I would guess that the cause of radial surface waviness between round plastic plates with one rotating (presumably without interface lubrication) is thermal deformation perhaps related to different surface roughness conditions and/or differences in subsurface porosity. Hot spots are known to occur on the surface of rotating disks which sometimes move around to different locations. Is your surface distortion just an arc across the radius or is it more like a sinewave? We've had experience with rotating annular rings of resin impregnated , but still porous, carbon graphite material showing radial waviness after some period of operation with water-lubricated fluid film bearing average pressures  near 50 psi (peak pressure up to 150 to 175 psi). High contact pressure effects may be involved with your plastic disks.

The surface distortion is more like a sine wave. I learned that the part was molded cold, which for this semi-crystalline material would result in less crystallinity and lower wear resistance. I think this will be retested after being molded in a hot mold. There is another similar application that wears evenly, but I think the force or contact pressure is less. So it sounds like there may be a critical level of contact pressure which could cause this phenonmenon. I also posted this in the Plastics Engineering section.

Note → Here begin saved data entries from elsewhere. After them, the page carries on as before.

-- ==== Sys2Proof/Safety.lean ====
section
/-! DEFINITION. The terms claims are made in: that a command answers, what a command leaves alone, and the canonical form
of the sparse memories. -/

namespace Sys2Proof.Machine

/-- Command c in state s answers a next state of which P holds. -/
def Answers (c : Instr) (s : State) (P : State → Prop) : Prop := ∃ t, exec c s = .next t ∧ P t

/-- The parts of the state that a command may change or leave alone. -/
inductive Area where
  | regs | core | flash | mram | life | settings | protect | pat | fab | test | img | upd | xp | vl | q | eng | comp
  | flow | aud | mac | ref | time | pair | fresh
  deriving DecidableEq, Repr

/-- A part has the same contents in both states. -/
def Area.same (s t : State) : Area → Prop
  | .regs => t.regs = s.regs
  | .core => t.core = s.core
  | .flash => t.long.flash = s.long.flash
  | .mram => t.long.mram = s.long.mram ∧ t.long.mramBad = s.long.mramBad
    ∧ t.long.mramSoft = s.long.mramSoft ∧ t.long.mramDead = s.long.mramDead
  | .life => t.long.life = s.long.life
  | .settings => t.long.settings = s.long.settings ∧ t.long.setSeq = s.long.setSeq
  | .protect => t.long.protect = s.long.protect
  | .pat => t.pat = s.pat
  | .fab => t.fab = s.fab
  | .test => t.test = s.test
  | .img => t.img = s.img
  | .upd => t.upd = s.upd
  | .xp => t.xp = s.xp
  | .vl => t.vl = s.vl
  | .q => t.q = s.q
  | .eng => t.eng = s.eng
  | .comp => t.comp = s.comp
  | .flow => t.flow = s.flow
  | .aud => t.aud = s.aud
  | .mac => t.mac = s.mac
  | .ref => t.ref = s.ref
  | .time => t.time = s.time
  | .pair => t.pair = s.pair
  | .fresh => t.fresh = s.fresh

/-- From s to t at most the parts w have changed; the queue of waiting commands is the same, and what has left the device
is only added to. -/
structure Within (w : List Area) (s t : State) : Prop where
  pending : t.pending = s.pending
  out : s.out <+: t.out
  same : ∀ p, p ∈ w ∨ p.same s t

/-- The registers through which a raise, a logged event or a refused write is reported: the FAULT block, the PATINA block,
the MSI-X region, PAIR_STAT (HEALTH and INSTEP follow the faults) and the IMG_REFUSE capture (03 R74; 16 R393; 17 R415-R422,
R427; 19 R471). -/
def alarmReg (a : Nat) : Bool :=
  (decide (0x00100000 ≤ a) && decide (a < 0x00200000)) || (decide (0x02A00000 ≤ a) && decide (a < 0x02C00000))
    || (decide (0x03F00000 ≤ a) && decide (a < 0x04000000)) || a == Reg.PAIR_STAT
    || (decide (0x02C00068 ≤ a) && decide (a ≤ 0x02C00074))

/-- From s to t no register has changed but those of which P holds. -/
def OnlyRegs (P : Nat → Prop) (s t : State) : Prop := ∀ a, ¬ P a → rget t a = rget s a

/-- From s to t no register has changed but those listed. -/
abbrev RegsWithin (l : List Nat) (s t : State) : Prop := OnlyRegs (· ∈ l) s t

/-- From s to t no register has changed but those listed and the registers that report a raise or a refusal. -/
abbrev RegsReported (l : List Nat) (s t : State) : Prop := OnlyRegs (fun a => alarmReg a = true ∨ a ∈ l) s t
/-- The captures name a refusal of this reason, where no refusal of the same cycle stands in them before it (03 R76). -/
abbrev RefusedFor (s t : State) (reason : Nat) : Prop :=
  s.core.refusal = none → fget t Reg.IMG_REFUSE_INFO Fld.IMG_REFUSE_INFO_REASON = reason

/-- A write and a read of master m at offset a reach their block now, and a write there is not kept back for the mirror
(16 R407). -/
structure Reaches (s : State) (m a : Nat) : Prop where
  gate : ∀ w, gate s m w a = .pass
  direct : m = 2 ∨ pairInUse s = false ∨ mirroredReg a = false

/-- What each command may change at most. A command that does not name an area leaves all of it alone: every register, FIFO
and memory byte in it. -/
def footprint (c : Instr) : List Area :=
  match c with
  | .aonPowerOn _ _ =>
      [.regs, .core, .mram, .life, .protect, .pat, .fab, .test, .img, .upd, .xp, .vl, .q, .eng, .comp, .flow, .aud,
       .mac, .ref, .time, .pair]
  | .supplyOutOfLimits _ | .resetNLow =>
      [.regs, .core, .flash, .settings, .pat, .fab, .test, .img, .upd, .xp, .vl, .q, .eng, .comp, .flow, .aud, .mac,
       .ref, .time, .pair]
  | .supplyWithinLimits _ | .switchWinEdge _ | .glitchFilterExpire _ _ => [.core]
  | .resetRelease _ _ => [.regs, .core, .mram, .life, .settings, .protect, .pat, .fab, .test]
  | .bootClocksLocked | .ctlLockTimeout | .vlaneCdrLock _ | .vlanePidTimeout _ | .asrcAcquireTimer _
    | .naPreambleTimeout _ | .mirrorAckTimeout _ | .pciePowerStateChange _ => [.regs]
  | .heatTjRead => [.regs, .core, .mram, .pat]
  | .heatSlowTimeout | .audStartEdge => [.regs, .core]
  | .hbmTrainDone _ _ | .imageStreamDone _ =>
      [.regs, .core, .mram, .pat, .test, .img, .upd, .xp, .vl, .q, .eng, .comp, .flow, .aud, .mac, .ref, .time,
       .pair, .fresh]
  | .hostBootGo _ _ | .faultStatusClear _ _ _ => [.regs, .core, .fab, .pair]
  | .stagingAreaWrite _ _ | .queueClose _ | .queueMark _ | .queueRewind _ | .queueRelease _ | .queueReset _
    | .pcieReset _ _ => [.regs, .core, .pat, .fab, .test, .q, .eng, .comp, .fresh]
  | .hostSafeRequest _ _ | .softReset _ _ | .registerWrite _ _ _ _ | .w1cStatusClear _ _ _ _ | .mirroredWrite _ _ _
    | .fabricRequestAdmit _ _ | .i2cRegRead _ | .i2cRegWrite _ =>
      [.regs, .core, .flash, .mram, .life, .settings, .pat, .fab, .test, .img, .upd, .xp, .vl, .q, .eng, .comp,
       .flow, .aud, .mac, .ref, .time, .pair, .fresh]
  | .tjSensorReading _ _ =>
      [.regs, .core, .mram, .life, .pat, .test, .img, .upd, .xp, .vl, .q, .eng, .comp, .flow, .aud, .mac, .ref,
       .time, .pair, .fresh]
  | .synthLossOfLock _ | .macAlignLoss _ _ | .arbBeatInterval _ _ _ _ _ | .pairNoActiveTimeout | .synthesiserLock _
    | .bridgeDirectionTrained _ => [.regs, .core, .pat]
  | .bridgeTransfer _ _ => [.regs, .core, .pat, .test]
  | .readClearCounter _ _ _ | .read64Low _ _ _ => [.regs, .fab, .upd, .time]
  | .imgRbDataRead _ | .tlutDataRead _ | .compLutDataRead _ | .scalerCoefDataRead _ | .i2cResetM8 _
    | .pcieLinkUp _ _ _ _ _ _ => [.regs, .fab]
  | .takeRecordWrite _ _ _ | .audTakeRecordWrite _ _ _ | .timeSnapshot _ | .msixUnmask _ | .fabricMasterReset _ _ =>
      [.regs, .fab, .pair]
  | .takePiWrite _ _ | .takeAbandon _ => [.regs, .core, .pat, .fab, .xp, .pair]
  | .salvoCommit _ _ | .batchRecord _ => [.regs, .core, .pat, .xp, .pair]
  | .planeCutoff _ | .fsyncHoldExpire _ => [.regs, .core, .pat, .xp]
  | .planeSwitchPoint _ | .castResume _ =>
      [.regs, .core, .mram, .pat, .fab, .test, .img, .upd, .xp, .vl, .q, .eng, .comp, .flow, .aud, .mac, .ref, .time,
       .pair, .fresh]
  | .destSwitchLineRead _ => [.regs, .core, .pat, .test, .xp, .vl, .q, .pair]
  | .destLineRead _ _ _ => [.regs, .core, .pat, .test, .xp, .vl, .aud, .fresh]
  | .sourceSwitchLineArrival _ _ _ => [.regs, .xp]
  | .sourceFrameMeasured _ _ => [.regs, .core, .pat, .xp, .ref]
  | .fsyncFrameComplete _ => [.regs, .core, .pat, .test, .xp, .q]
  | .vlaneRateSearchTimeout _ | .vlaneAlignTimeout _ | .vlanePidPacket _ _ _ | .dpUnplugTimeout _ => [.regs, .vl]
  | .vlaneFrameAligned _ _ _ | .vlaneCdrLoss _ | .vlaneEavMissing _ => [.regs, .core, .pat, .xp, .vl, .ref]
  | .vlaneLineReceived _ _ _ => [.regs, .core, .pat, .test, .xp, .vl, .fresh]
  | .sdiAudioPacket _ _ _ _ _ _ _ | .sapClkLossTimeout _ | .asrcClockLossTimeout _ => [.regs, .core, .pat, .aud]
  | .ancPacketCapture _ _ _ _ _ _ _ _ _ => [.regs, .core, .pat, .test, .vl, .q, .fresh]
  | .dpHpdRise _ _ | .dpHpdFall _ => [.regs, .core, .vl]
  | .dpTrainDone _ _ _ _ _ _ | .dpAuxReply _ _ _ | .dpAuxTimeout _ => [.regs, .core, .pat, .vl]
  | .dpRetrain _ _ | .dpLinkEnableWrite _ _ _ | .dpAuxNativeRead _ _ _ _ | .dpAuxNativeWrite _ _ _ _
    | .dpAuxI2cRead _ _ _ _ | .dpAuxI2cWrite _ _ _ _ => [.regs, .core, .pat, .fab, .vl, .pair]
  | .macCdrLock _ | .macCdrLoss _ | .macAlignTimerExpire _ | .macFaultSequence _ _ | .macEnChange _ _ =>
      [.regs, .core, .pat, .mac]
  | .macRxFrame _ _ _ _ _ _ => [.regs, .core, .pat, .test, .q, .flow, .mac, .fresh]
  | .macPauseExpire _ | .macTxDiscard _ => [.regs, .mac]
  | .macTxFrameEnd _ | .macInjectRecord _ => [.regs, .core, .pat, .test, .q, .mac, .fresh]
  | .legContextCommit _ _ _ | .flowAudioCfgCommit _ _ _ _ => [.regs, .core, .pat, .fab, .flow, .pair]
  | .flowLineRead _ _ _ _ => [.regs, .core, .pat, .test, .xp, .flow, .ref, .time, .fresh]
  | .flowSkewWindow _ _ | .flowPathSilentTimeout _ _ _ => [.regs, .core, .pat, .flow]
  | .flowTxPacketDue _ | .flowAudioTxPacket _ | .flowAncTxSend _ => [.regs, .core, .pat, .flow, .mac]
  | .flowAudioDelivery _ _ => [.regs, .core, .pat, .flow, .aud, .time]
  | .flowAncRxClose _ _ => [.regs, .core, .pat, .test, .q, .flow, .time, .fresh]
  | .queueWrite _ _ _ | .queueCapWrite _ _ => [.regs, .core, .pat, .fab, .test, .q, .fresh]
  | .queueRead _ _ _ => [.regs, .core, .mram, .pat, .fab, .test, .q]
  | .hbmRequestAdmit _ _ _ => [.regs, .q]
  | .scrubRead _ _ => [.regs, .core, .pat, .test, .q]
  | .taskPush _ | .slotBandIssue _ _ _ | .quadLoadSecond _ => [.regs, .eng]
  | .engineTakeTask _ _ _ => [.regs, .eng, .fresh]
  | .taskComplete _ _ _ _ => [.regs, .core, .pat, .test, .q, .eng, .comp, .fresh]
  | .slotBandDeadline _ _ => [.regs, .core, .pat, .test, .xp, .q, .eng]
  | .slotInputFrameStart _ => [.regs, .core, .pat, .xp, .eng]
  | .engineMemoryError _ _ _ _ _ => [.regs, .core, .pat, .test, .xp, .eng]
  | .engineAbortTimeout _ => [.regs, .core, .pat, .eng]
  | .engQuarantineEngine _ _ | .engQuarantineCluster _ _ | .engQuarantineRelease _ _ _ | .tlutDataWrite _ _
    | .tlutCommit _ _ _ => [.regs, .core, .pat, .fab, .eng, .pair]
  | .compCutoff _ | .compDeadline _ => [.regs, .core, .pat, .test, .q, .eng, .comp]
  | .layerDescriptorCommit _ _ | .compLutDataWrite _ _ | .compLutCommit _ _ _ _ | .scalerCoefDataWrite _ _
    | .scalerCoefCommit _ _ _ _ => [.regs, .core, .pat, .fab, .comp, .pair]
  | .sapFrameSync _ _ _ | .asrcWindowEnd _ _ _ => [.regs, .core, .pat, .aud, .fresh]
  | .sapMaskCommit _ _ _ _ | .sapGroupMaskCommit _ _ | .sapGroupArm _ _ | .sapGroupDisarm _ _ | .sapGroupStartNow _ _
    | .sapGroupAtEnable _ _ _ | .audTakePiWrite _ _ | .audTakeAbandon _ | .mixEntryWrite _ _ _ _ _
    | .toneModeWrite _ _ _ | .meterClear _ _ => [.regs, .core, .pat, .fab, .aud, .pair]
  | .sapGroupAtReached _ | .tpoTargetReached _ | .tpoPulseEnd _ => [.regs, .core, .time]
  | .naCsBlock _ | .naPreambleDetect _ | .meterBlockEnd _ => [.regs, .aud]
  | .audSample => [.regs, .core, .pat, .vl, .flow, .aud, .fresh]
  | .audSalvoCommit => [.regs, .core, .pat, .aud, .pair]
  | .refFramePulse _ _ _ _ | .xoHoldActivityExpire | .planeLockTimer _ | .refclkEdgeReturn _ => [.regs, .core, .pat, .ref]
  | .refActivityExpire _ _ _ => [.regs, .core, .pat, .test, .ref]
  | .refMeasureWindowEnd _ _ _ _ _ => [.regs, .core, .pat, .test, .ref, .time]
  | .planeLockoutWrite _ _ _ | .planeBwWrite _ _ _ => [.regs, .core, .pat, .fab, .ref, .pair]
  | .planeJump _ => [.regs, .core, .pat, .test, .xp, .vl, .q, .eng, .comp, .flow, .aud, .ref, .time, .pair, .fresh]
  | .switchResidualZero _ | .holdoverLimitExpire _ | .tkLockTimeout _ => [.regs, .core, .pat, .ref, .time]
  | .tkSet _ _ | .tkAdj _ _ | .tkLockSet _ _ | .tkLockClr _ _ => [.regs, .core, .pat, .fab, .ref, .time, .pair]
  | .tkIncrWrite _ _ _ | .otSelectWrite _ _ _ | .otSnap _ | .tpoCommit _ _ | .tpoDisable _ _ =>
      [.regs, .core, .pat, .fab, .time, .pair]
  | .tciEdge _ _ => [.regs, .core, .pat, .time]
  | .tciTsRead _ _ => [.regs, .fab, .time]
  | .arbRoleChange _ => [.regs, .core, .life, .pat, .test, .xp, .aud, .mac, .pair]
  | .pairEnableWrite _ _ => [.regs, .core, .pat, .fab, .test, .xp, .aud, .mac, .pair]
  | .mirrorHealthSend => [.pair]
  | .mirrorHealthMsg _ _ _ _ _ | .mirrorMarkerMsg _ _ _ _ _ _ | .mirrorDoneMsg _ _ _ _ | .mirrorSignaturesMsg _ _ _ _
    | .mirrorCopyMsg _ _ | .mirrorTimeMarker _ _ _ _ _ => [.regs, .core, .pat, .test, .pair]
  | .mirrorJournalMsg _ _ _ _ _ => [.regs, .core, .pat, .test, .xp, .aud, .pair]
  | .mirrorAckMsg _ _ => [.regs, .core, .pat, .test, .xp, .pair]
  | .mirrorSilenceTimeout | .mirrorLanesLocked | .mirrorAlignDone | .marginScanDwell _ _ | .mirrorLaneLockLoss _ =>
      [.regs, .core, .pat, .pair]
  | .mirroredWritePresent => [.regs, .core, .pat, .xp, .vl, .eng, .comp, .flow, .aud, .ref, .pair]
  | .faultSevWrite _ _ _ | .patinaHostRecord _ _ => [.regs, .core, .pat, .fab, .pair]
  | .patinaRecordWrite _ | .keepBoundary => [.regs, .mram, .pat]
  | .patinaTokenTick => [.regs, .pat]
  | .powerFail => [.regs, .core, .mram, .life, .protect, .pat]
  | .keepFinalFlush => [.regs, .mram, .protect, .pat]
  | .powerRestore _ => [.regs, .core, .protect, .pat]
  | .keepClear _ => [.regs, .mram, .pat, .fab, .pair]
  | .lifetimeCounterUpdate _ => [.mram, .life, .pat]
  | .flashErase _ | .flashProgram _ | .flashRead _ => [.regs, .core, .pat, .fab, .upd, .pair]
  | .flashOpDone _ => [.regs, .core, .flash, .pat, .upd, .fresh]
  | .maqVerify _ _ | .cast _ _ _ _ | .confirm _ => [.regs, .core, .mram, .settings, .pat, .fab, .upd, .pair]
  | .maqVerifyDone _ => [.regs, .core, .pat, .upd]
  | .castPreloadDone _ => [.regs, .core, .pat, .upd, .q]
  | .castPauseStart => [.regs, .core, .mram, .life, .settings, .pat, .test, .upd, .xp, .q, .aud, .time, .pair]
  | .confirmWindowExpire => [.regs, .core, .life, .settings, .pat, .upd, .time]
  | .settingsWrite _ _ | .settingsRead _ _ | .settingsDelete _ _ => [.regs, .fab, .upd, .pair, .fresh]
  | .settingsDataAccess _ _ => [.regs, .fab, .upd, .pair]
  | .decodeHangExpire _ => [.regs, .core, .pat, .fab]
  | .i2cMramRead _ _ => [.regs, .core, .mram, .pat, .test]
  | .i2cRegResult _ | .i2cStatus _ _ | .i2cSclTimeout => []
  | .testInjectArm _ _ _ | .testInjectDisarm _ | .testPertWrite _ _ _ | .testMacStall _ _ _ =>
      [.regs, .core, .pat, .fab, .test, .pair]
  | .testMacStallExpire _ => [.regs, .test, .mac]
  | .jtagInstruction _ _ | .jtagTrst => [.test]
  | .settingsOpDone => [.regs, .core, .settings, .pat, .upd]
  | .otResidualZero => [.core, .time]

/-- Every sparse byte memory is in its canonical form: addresses strictly rising, no entry equal to what an unlisted address
reads as. -/
abbrev Memory.wf (s : State) : Prop :=
  mapWf (fun _ => (0 : BitVec 8)) s.long.mram = true ∧ mapWf (fun _ => (0xFF : BitVec 8)) s.long.flash = true ∧
    mapWf (hbmDefault s 0) s.q.staging = true ∧ mapWf (hbmDefault s 1) s.q.surf = true

/-- A flash operation under way reads, or lies in a slot (18 R444). -/
def FlashOpOk (s : State) : Prop := ∀ op x, s.upd.flashOp = some (op, x) → op = 3 ∨ flashRegion x = 1 ∨ flashRegion x = 2

/-- Every register is exactly as at reset, but for GLOBAL_RESET_CAUSE and PAT_STAT. -/
def RegsAtReset (s : State) : Prop :=
  rget s Reg.GLOBAL_RESET_CAUSE = 1 ∧ ∀ a, a ≠ Reg.GLOBAL_RESET_CAUSE → a ≠ Reg.PAT_STAT → rget s a = regDefault a

end Sys2Proof.Machine
end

PV values for various polymers are bar-charted in Fig. 6.2 of Myshkin,N.K., Kim,C.K. & Petrokovets,M.I. (1997), "Introduction to Tribology", Cheon Moon Gak (Korea)ISBN 89-7088-465-3. Five materials with PV above 1.0 MPascal-meters/sec. are carbon -filled nylon and PEEK-PTFE, Phenol fabric laminate, #8 (unidentified) and polyimide. Others of the 12 types listed have PVs of less than 0.5 some as low as 0.1.

Both DSM and LNP publish interesting data on the frictional properties of plastics.
Nylon 4.6 (Stanyl by DSM) is an interesting material if you are looking for excellent PV.
You might not see it listed outside DSM's data as it is a relativly new polymer.
It is very highly crystalline, and as such is not all that mould temperature sensitive (re crystalisation) as it reaches it's maximum crystalinity almost instantly.
It has good physicals up to it's melting point of about 300 deg C. A major application because of this is Automotive Timeing Chain Tensioners and Guides, where it typically tests at over 3 times the life of MoS2 filled nylon 6.6, and up to 10 times in one case

Regards
pat

I think the fact that the center of the disk is not fixed uniformly may be part of the problem. This leads to a nonuniform stiffness, thus nonuniform deflection and force distribution around the circumference, which could cause uneven wear. The part is gated on the side, which results in nonuniform fiber flow across the part. This additional variation in stiffness is also a possible contributor. Thanks for the info on this problem.

Consider calculating the temperature rise based on energy absorption in the braking mode. (Q = m.c.delta T) If you find this too high, consider a material change: metal to metal; metal to fiber; metal to other clutch type material. Most plastics have low specific heat and conductivity, and they cannot take much temp rise. A well-placed thermocouple will tell you the temp at braking and repeated applications.